**Task statement:** Reproduce word for word every line of the entries below, from the line containing "s.faultingRead .readInvalid n" through the final line, and nothing else.

**Records provided:**
-- ==== Sys2Proof/Machine/HostPort.lean ====
section
/-! DEFINITION. The host's register space: the map of rule R61 and `RegRead` (R62). `RegWrite` issues commands and stands in
Machine/Turn.lean. -/

namespace Sys2Proof.Machine

/-- Register CMD (R61). -/
def regCmd : RegNum := 0x00

/-- Register STATUS (R61). -/
def regStatus : RegNum := 0x01

/-- What a register read finds: a value, a data register whose valid bit is 0, or no readable register (R61, R62). -/
inductive RegView where
  | value (v : Word)
  | invalid
  | unassigned
deriving DecidableEq, Repr

/-- A data register: its value if it holds one (R41). -/
def RegView.ofData : Option Word → RegView
  | some v => .value v
  | none   => .invalid

/-- The host register map's readable content (R61, R38 to R41). -/
def State.regView (s : State) (n : RegNum) : RegView :=
  let k := n.toNat
  if k = 0x01 then .value s.status
  else if k = 0x02 then .value s.errInfo
  else if k = 0x03 then .value s.bufValid
  else if k = 0x04 then .ofData (s.ut.map (·.setWidth 32))
  else if k = 0x05 then .ofData (s.up.map (·.setWidth 32))
  else if k = 0x06 then .ofData (s.result.map (·.t))
  else if k = 0x07 then .ofData (s.result.map (·.p))
  else if 0x08 ≤ k ∧ k ≤ 0x12 then
    .ofData ((s.cal.bind (·.reg (k - 0x08))).map (widenCal (k - 0x08)))
  else if 0x20 ≤ k ∧ k ≤ 0x35 then .ofData ((s.buf.read (k - 0x20)).map (·.setWidth 32))
  else .unassigned

/-- The host receives a value (R12, R62). -/
def State.receive (s : State) (n : RegNum) (v : Word) : State := { s with reads := s.reads ++ [⟨n, v⟩] }

/-- A faulting read: the fault entry, and a draw for the value (R62, R231). -/
def State.faultingRead (s : State) (c : FaultCode) (n : RegNum) : State :=
  { (s.raise c (regFaultInfo false n)).receive n (Config.drawWord s.draws) with draws := s.draws + 1 }

/-- `RegRead(n)` (R62). -/
def State.regRead (s : State) (n : RegNum) : State :=
  match s.regView n with
  | .value v    => s.receive n v
  | .invalid    => s.faultingRead .readInvalid n
  | .unassigned => s.faultingRead .badRegister n

end Sys2Proof.Machine
end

**Result:**
  | .invalid    => s.faultingRead .readInvalid n
  | .unassigned => s.faultingRead .badRegister n

end Sys2Proof.Machine
end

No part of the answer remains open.